__Problem to solve__
From the listing below, retype exactly the line holding "DEFINITION. Element firings", the line holding "(R276, R278). -/", and the lines between them; skip everything else.
===============
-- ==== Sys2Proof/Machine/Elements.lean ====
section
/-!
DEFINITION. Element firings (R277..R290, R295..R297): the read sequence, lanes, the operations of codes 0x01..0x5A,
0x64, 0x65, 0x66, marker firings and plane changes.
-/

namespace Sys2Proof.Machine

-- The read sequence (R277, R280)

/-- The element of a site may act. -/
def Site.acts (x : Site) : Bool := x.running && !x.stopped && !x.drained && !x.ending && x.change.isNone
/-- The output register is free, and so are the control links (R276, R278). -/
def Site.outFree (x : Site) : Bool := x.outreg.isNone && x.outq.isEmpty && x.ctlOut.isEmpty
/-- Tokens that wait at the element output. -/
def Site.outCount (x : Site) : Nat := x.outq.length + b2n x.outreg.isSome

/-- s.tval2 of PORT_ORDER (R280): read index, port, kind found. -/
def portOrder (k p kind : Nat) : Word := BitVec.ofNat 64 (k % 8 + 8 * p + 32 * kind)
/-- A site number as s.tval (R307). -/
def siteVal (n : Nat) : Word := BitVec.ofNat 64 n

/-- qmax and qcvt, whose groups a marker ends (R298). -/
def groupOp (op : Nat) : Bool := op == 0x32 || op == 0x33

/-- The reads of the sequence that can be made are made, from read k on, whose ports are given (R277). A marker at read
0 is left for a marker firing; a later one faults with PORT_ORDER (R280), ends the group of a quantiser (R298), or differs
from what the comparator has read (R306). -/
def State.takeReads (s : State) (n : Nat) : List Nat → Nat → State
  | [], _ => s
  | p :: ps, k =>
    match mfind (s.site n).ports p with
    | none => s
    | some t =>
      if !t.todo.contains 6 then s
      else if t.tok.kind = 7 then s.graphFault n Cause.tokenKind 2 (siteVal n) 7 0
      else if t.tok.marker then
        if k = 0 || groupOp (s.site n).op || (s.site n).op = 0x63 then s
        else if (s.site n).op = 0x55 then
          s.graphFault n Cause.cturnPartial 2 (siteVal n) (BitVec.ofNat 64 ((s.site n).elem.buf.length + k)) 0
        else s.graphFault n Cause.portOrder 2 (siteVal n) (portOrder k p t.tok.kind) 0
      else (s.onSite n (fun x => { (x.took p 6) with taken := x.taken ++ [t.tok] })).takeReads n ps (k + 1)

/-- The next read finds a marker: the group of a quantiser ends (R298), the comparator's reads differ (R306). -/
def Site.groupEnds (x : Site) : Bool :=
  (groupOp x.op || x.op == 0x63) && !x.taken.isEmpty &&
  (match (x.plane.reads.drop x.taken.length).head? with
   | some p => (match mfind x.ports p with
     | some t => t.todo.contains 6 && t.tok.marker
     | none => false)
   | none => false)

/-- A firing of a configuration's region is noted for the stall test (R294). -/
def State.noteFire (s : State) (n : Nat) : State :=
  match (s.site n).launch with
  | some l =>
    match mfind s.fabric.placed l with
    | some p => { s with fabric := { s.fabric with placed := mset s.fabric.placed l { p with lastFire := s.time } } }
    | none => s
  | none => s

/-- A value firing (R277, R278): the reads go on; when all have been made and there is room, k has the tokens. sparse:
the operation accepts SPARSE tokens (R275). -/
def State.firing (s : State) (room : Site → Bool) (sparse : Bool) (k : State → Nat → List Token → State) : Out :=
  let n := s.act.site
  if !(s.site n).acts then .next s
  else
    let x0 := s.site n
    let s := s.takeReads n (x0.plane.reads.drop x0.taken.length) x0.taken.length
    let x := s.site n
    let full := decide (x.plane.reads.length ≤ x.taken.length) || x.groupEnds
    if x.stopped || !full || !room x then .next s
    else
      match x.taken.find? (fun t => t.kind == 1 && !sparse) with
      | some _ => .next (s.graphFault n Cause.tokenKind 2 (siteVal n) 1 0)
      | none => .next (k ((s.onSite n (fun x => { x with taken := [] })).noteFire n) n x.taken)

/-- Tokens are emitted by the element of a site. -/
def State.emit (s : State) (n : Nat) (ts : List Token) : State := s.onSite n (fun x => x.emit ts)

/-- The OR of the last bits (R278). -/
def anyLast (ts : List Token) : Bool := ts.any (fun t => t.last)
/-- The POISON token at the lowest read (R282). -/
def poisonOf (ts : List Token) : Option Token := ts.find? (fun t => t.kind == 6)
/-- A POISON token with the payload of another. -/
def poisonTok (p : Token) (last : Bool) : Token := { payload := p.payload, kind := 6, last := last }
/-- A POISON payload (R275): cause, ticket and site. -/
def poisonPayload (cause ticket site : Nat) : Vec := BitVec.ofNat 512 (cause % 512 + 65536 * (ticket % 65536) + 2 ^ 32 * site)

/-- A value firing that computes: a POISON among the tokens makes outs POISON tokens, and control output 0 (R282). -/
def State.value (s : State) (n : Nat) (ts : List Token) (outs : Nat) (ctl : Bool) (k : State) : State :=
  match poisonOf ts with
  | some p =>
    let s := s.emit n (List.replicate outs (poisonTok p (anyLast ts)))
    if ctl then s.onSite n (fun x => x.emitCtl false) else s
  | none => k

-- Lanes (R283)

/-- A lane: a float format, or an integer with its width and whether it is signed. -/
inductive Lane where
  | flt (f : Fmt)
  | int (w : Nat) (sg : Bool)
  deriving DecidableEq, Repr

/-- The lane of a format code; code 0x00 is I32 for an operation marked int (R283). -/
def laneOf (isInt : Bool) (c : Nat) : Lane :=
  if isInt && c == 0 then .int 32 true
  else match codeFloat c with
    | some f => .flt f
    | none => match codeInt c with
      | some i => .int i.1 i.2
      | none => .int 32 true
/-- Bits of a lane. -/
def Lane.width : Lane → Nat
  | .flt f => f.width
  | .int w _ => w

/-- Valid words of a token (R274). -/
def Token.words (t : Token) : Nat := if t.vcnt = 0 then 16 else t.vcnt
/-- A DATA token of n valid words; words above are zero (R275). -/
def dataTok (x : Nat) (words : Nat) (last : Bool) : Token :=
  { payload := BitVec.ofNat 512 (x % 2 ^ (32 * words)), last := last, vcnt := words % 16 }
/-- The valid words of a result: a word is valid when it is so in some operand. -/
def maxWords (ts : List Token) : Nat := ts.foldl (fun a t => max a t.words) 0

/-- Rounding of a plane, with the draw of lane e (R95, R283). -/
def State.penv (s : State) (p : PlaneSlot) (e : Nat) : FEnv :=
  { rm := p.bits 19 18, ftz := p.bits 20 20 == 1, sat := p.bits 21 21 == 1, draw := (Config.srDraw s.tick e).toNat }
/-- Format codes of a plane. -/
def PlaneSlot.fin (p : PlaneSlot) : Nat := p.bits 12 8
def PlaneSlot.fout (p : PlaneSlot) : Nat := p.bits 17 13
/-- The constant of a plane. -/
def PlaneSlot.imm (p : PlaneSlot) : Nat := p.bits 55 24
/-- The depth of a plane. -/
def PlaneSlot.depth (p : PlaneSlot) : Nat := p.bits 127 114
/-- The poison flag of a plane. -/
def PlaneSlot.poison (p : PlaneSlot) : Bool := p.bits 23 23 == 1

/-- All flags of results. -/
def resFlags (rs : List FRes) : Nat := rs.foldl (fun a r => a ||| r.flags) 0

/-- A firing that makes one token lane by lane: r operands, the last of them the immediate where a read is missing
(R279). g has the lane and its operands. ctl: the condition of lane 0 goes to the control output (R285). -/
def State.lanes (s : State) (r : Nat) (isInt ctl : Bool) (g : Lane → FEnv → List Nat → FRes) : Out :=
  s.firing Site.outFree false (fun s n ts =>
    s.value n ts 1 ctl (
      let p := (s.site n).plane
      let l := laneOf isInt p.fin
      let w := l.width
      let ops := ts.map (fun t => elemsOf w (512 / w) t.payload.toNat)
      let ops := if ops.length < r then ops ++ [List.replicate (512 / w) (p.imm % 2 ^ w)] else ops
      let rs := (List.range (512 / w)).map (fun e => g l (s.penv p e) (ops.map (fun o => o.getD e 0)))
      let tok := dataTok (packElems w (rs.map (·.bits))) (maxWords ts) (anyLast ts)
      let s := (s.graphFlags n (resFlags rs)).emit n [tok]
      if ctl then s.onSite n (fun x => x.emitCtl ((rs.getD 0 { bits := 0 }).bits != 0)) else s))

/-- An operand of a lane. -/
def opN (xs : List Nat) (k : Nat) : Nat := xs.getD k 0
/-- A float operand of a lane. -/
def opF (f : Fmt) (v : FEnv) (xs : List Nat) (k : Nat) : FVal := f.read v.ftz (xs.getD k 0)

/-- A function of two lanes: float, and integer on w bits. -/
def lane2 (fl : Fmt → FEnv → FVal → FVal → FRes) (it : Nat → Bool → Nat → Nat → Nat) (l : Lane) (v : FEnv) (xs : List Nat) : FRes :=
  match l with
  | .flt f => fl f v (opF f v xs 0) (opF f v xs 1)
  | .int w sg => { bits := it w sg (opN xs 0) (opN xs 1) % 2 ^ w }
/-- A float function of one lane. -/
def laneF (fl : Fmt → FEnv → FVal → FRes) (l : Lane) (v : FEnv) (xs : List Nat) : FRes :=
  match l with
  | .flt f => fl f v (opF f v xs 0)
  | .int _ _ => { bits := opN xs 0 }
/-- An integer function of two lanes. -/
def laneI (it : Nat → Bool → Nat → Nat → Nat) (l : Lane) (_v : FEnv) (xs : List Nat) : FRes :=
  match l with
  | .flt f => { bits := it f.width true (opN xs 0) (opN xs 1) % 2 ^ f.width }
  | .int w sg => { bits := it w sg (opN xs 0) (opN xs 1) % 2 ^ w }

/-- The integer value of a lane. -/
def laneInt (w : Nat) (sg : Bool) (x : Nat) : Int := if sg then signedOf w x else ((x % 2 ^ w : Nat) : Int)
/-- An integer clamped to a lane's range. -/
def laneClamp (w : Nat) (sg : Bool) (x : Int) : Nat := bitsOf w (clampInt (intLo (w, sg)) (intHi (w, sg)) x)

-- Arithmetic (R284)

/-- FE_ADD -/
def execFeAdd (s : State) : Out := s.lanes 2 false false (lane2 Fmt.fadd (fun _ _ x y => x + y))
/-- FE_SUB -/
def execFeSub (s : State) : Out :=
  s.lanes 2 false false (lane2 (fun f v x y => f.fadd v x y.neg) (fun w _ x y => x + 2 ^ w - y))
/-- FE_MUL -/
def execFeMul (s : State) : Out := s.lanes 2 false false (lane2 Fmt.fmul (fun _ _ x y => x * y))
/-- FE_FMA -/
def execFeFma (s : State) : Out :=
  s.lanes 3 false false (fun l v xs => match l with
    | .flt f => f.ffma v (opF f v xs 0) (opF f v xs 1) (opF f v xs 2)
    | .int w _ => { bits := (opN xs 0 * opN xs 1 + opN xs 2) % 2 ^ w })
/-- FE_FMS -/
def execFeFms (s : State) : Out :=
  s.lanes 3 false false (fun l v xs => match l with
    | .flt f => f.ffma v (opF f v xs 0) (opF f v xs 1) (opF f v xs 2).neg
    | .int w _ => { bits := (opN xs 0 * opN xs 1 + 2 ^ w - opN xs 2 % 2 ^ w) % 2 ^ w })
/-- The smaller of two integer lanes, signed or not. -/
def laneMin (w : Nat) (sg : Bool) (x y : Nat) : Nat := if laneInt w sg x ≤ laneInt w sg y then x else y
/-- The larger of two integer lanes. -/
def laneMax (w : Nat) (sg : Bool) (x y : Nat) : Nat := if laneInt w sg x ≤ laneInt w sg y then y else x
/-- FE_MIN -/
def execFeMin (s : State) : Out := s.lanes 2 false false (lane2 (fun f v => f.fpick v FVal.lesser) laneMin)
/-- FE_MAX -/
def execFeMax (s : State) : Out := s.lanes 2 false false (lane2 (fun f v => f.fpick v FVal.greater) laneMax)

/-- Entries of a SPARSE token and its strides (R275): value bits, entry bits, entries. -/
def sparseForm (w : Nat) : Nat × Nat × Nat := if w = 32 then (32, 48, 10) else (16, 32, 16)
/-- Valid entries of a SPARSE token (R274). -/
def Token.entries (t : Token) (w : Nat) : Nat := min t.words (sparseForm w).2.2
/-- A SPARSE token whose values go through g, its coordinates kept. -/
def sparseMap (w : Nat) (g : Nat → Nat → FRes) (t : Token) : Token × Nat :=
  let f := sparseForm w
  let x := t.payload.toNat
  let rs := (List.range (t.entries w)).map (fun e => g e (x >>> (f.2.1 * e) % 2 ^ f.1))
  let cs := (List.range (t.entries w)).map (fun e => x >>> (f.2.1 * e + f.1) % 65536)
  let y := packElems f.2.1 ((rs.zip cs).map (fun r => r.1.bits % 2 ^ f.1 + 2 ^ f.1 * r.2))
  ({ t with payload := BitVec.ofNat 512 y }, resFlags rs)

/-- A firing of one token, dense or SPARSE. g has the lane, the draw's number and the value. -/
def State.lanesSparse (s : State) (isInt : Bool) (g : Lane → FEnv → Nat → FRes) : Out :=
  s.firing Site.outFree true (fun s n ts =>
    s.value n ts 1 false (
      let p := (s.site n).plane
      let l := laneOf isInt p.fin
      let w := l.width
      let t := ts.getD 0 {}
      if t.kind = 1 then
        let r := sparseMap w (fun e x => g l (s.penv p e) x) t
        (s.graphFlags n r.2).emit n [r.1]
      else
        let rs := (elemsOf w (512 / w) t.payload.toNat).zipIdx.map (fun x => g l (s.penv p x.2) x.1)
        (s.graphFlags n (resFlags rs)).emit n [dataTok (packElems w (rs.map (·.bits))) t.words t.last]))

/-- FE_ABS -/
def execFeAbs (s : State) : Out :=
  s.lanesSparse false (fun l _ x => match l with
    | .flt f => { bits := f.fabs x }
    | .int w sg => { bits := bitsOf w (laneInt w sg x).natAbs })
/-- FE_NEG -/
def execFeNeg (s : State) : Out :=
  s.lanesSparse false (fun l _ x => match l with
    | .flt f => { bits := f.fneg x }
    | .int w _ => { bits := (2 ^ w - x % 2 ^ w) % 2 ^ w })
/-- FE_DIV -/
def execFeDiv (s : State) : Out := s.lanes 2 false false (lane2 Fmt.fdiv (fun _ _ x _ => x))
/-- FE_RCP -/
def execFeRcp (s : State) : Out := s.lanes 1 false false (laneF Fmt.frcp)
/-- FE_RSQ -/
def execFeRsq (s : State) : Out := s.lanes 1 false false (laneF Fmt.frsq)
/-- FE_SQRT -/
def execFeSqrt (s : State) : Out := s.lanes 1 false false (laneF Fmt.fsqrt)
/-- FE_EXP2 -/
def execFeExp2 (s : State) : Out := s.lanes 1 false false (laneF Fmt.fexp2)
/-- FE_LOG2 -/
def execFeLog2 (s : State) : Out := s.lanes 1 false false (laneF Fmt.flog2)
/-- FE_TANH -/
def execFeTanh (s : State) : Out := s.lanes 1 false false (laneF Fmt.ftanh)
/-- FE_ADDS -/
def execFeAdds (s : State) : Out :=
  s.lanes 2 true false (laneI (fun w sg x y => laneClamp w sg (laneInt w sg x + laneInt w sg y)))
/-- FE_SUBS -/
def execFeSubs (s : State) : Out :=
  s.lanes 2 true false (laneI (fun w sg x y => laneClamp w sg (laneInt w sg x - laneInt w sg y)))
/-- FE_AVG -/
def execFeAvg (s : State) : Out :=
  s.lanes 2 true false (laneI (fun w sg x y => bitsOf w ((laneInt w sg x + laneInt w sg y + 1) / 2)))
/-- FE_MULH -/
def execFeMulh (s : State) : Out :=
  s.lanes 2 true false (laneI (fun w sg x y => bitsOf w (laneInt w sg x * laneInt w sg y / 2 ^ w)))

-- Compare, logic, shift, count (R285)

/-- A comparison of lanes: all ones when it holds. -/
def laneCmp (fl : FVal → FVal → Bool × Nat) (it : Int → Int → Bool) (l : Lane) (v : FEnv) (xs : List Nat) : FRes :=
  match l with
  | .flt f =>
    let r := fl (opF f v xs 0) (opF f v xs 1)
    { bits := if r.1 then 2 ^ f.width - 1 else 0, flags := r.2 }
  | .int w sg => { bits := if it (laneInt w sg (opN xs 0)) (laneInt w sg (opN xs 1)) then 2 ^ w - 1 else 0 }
===============
__Written answer__
DEFINITION. Element firings (R277..R290, R295..R297): the read sequence, lanes, the operations of codes 0x01..0x5A,
0x64, 0x65, 0x66, marker firings and plane changes.
-/

namespace Sys2Proof.Machine

-- The read sequence (R277, R280)

/-- The element of a site may act. -/
def Site.acts (x : Site) : Bool := x.running && !x.stopped && !x.drained && !x.ending && x.change.isNone
/-- The output register is free, and so are the control links (R276, R278). -/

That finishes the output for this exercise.